**Your goal:** Every line of the records below that holds the word "request" should be copied out.
=== Section Start ===
/-- The sectors of a journal-area read whose seal is good, one bit each (Table 20-2). -/
def sealBits (s : State) (sec n : Nat) : Nat :=
  total ((List.range (min n 16)).map fun i =>
    let k := sec + i
    let mark := tget [] s.flash.seals k
    place (!mark.isEmpty && mark == Config.cmacSeal k (flBytes s (0x13000000 + 4096 * k) 4096)) i)

/-- A sector is being erased: reads and programs of it wait (R413). -/
def erasing (s : State) (sec : Nat) : Bool :=
  match s.flash.op with
  | some (.erase k _ _ _) => k == sec
  | none => false

/-- FL_READ. -/
def flRead (s : State) (p : Nat) (m : MReq) (bs : List Byte) : State :=
  let r := flHead bs
  let (b, _) := areaOf s p r.area
  let form := decide (2 ≤ r.len ∧ r.len ≤ 65536) && r.off % 2 == 0 && r.len % 2 == 0
    && (r.area != 3 || (r.off % 4096 == 0 && r.len % 4096 == 0))
  match flCheck s p r r.len (r.op == 0) form with
  | some (st, c) => endReq s p m st (flRsp c 0)
  | none =>
    if m.rspLen < 4 + r.len then endReq s p m stInvalid []
    else if (upto ((b + r.off) / 4096) ((b + r.off + r.len + 4095) / 4096 - (b + r.off) / 4096)).any (erasing s) then s
    else
      let (data, c) := readWords s (b + r.off) (r.len / 2)
      let bits := if r.area = 3 then sealBits s (r.off / 4096) (r.len / 4096) else 0
      endReq s p m (if c = 0 then stOk else stUe) (flRsp c bits ++ data)

/-- FL_PROG (R410): a check that fails leaves the flash untouched. -/
def flProg (s : State) (p : Nat) (m : MReq) (bs : List Byte) : State :=
  let r := flHead bs
  let data := bs.drop 16
  let (b, _) := areaOf s p r.area
  let a := b + r.off
  let form := decide (2 ≤ r.len ∧ r.len ≤ 4096) && r.off % 2 == 0 && r.len % 2 == 0
    && r.off / 4096 == (r.off + r.len - 1) / 4096 && data.length == r.len
  match flCheck s p r r.len (r.op == 0 && r.area != 3) form with
  | some (st, c) => endReq s p m st (flRsp c 0)
  | none =>
    if halfErased s (a / 4096) then endReq s p m stUe (flRsp 4 0)
    else if (List.range (r.len / 2)).any fun i =>
        flWord s (a + 2 * i) != 0xFFFF || s.flash.badWords.contains (a / 2 + i) then
      endReq s p m stInvalid (flRsp 5 0)
    else endReq { s with flash := { s.flash with data := setBytes 0xFF s.flash.data a data } } p m stOk (flRsp 0 0)

/-- FL_ERASE with OP 0x01 or 0x02, or an OP that Table 20-2 does not list. -/
def flErase (s : State) (p : Nat) (m : MReq) (bs : List Byte) : State :=
  let r := flHead bs
  let unit := if r.op = 1 then 4096 else 65536
  let (b, _) := areaOf s p r.area
  match flCheck s p r unit ((r.op == 1 || r.op == 2) && r.area != 3) (r.off % unit == 0 && r.len == 0) with
  | some (st, c) => endReq s p m st (flRsp c 0)
  | none => startErase (workOn s p) ((b + r.off) / 4096) (unit / 4096 - 1) (some p) none

/-- FL_ERASE with OP 0x03. -/
def flMark (s : State) (p : Nat) (m : MReq) (bs : List Byte) : State :=
  let r := flHead bs
  let (b, _) := areaOf s p r.area
  match flCheck s p r 65536 (r.area != 3) (r.off % 65536 == 0 && r.len == 0) with
  | some (st, c) => endReq s p m st (flRsp c 0)
  | none =>
    let (added, s) := markBlock s ((b + r.off) / 65536)
    if added then endReq s p m stOk (flRsp 0 0) else endReq s p m stRefused (flRsp 8 0)

/-- A request that programs or erases takes the path, or waits for it (Table 14-5). -/
def onPath (f : State → Nat → MReq → List Byte → State) (s : State) (p : Nat) (m : MReq) (bs : List Byte) : State :=
  if pathFree s && !s.dram.deferred.contains .flash then f s p m bs else deferTask s .flash

/-- The OP of a request's head. -/
def opIs (test : Nat → Bool) (f : State → Nat → MReq → List Byte → State) (s : State) (p : Nat) (m : MReq)
    (bs : List Byte) : State :=
  if test (flHead bs).op then f s p m bs else s

/-- The deferred program or erase of the request in service. -/
def flashGo (s : State) : State :=
  match chatyNext s with
  | some (p, m) =>
    match m.bytes with
    | some bs =>
      if m.working || m.failed then s
      else if m.code = 0x0011 then flProg s p m bs
      else if m.code = 0x0012 then flErase s p m bs
      else s
    | none => s
  | none => s

/-! ### Quotas -/

/-- A quota commit (R419): INVALID for an overlap or a run past block 2,047, BUSY while a flash request of the partition
runs or waits. -/
def quotaCheck (s : State) (p val : Nat) : Option Nat :=
  let b := val / 65536 % 2048
  let n := val % 4096
  let clash := (List.range 16).any fun q =>
    let (c, k) := quotaOf s q
    q != p && n != 0 && k != 0 && decide (b < c + k ∧ c < b + n)
  if clash || (n != 0 && decide (b + n > 2048)) then some stInvalid
  else if (tget [] s.mgt.places p).any fun m => !m.ended && decide (0x0010 ≤ m.code ∧ m.code ≤ 0x0012) then some stBusy
  else none

/-- A quota commit takes effect: blocks that another partition held last become pending (R419). -/
def quotaApply (s : State) (p val : Nat) : State :=
  let b := val / 65536 % 2048
  let n := val % 4096
  let s := setDev (setDev s (0x90000 + 8 * p) 0 (BitVec.ofNat 16 b)) (0x90004 + 8 * p) (if p = 0 then 0x800 else 0) (BitVec.ofNat 16 n)
  let moved := (upto b n).filter fun k => tget 0 s.flash.lastOwner k != p
  let fresh := moved.filter fun k => !badBlock s (0xB00 + k) && !s.flash.pendingBlocks.contains k
  let idle := s.flash.pendingBlocks.isEmpty
  let s := { s with flash := { s.flash with
    lastOwner := tfill 0 p s.flash.lastOwner (upto b n), pendingBlocks := s.flash.pendingBlocks ++ fresh } }
  if idle then nextQuota s else s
=== Section End ===
**Solution for this problem:**
/-- A request that programs or erases takes the path, or waits for it (Table 14-5). -/
/-- The OP of a request's head. -/
/-- The deferred program or erase of the request in service. -/
/-- A quota commit (R419): INVALID for an overlap or a run past block 2,047, BUSY while a flash request of the partition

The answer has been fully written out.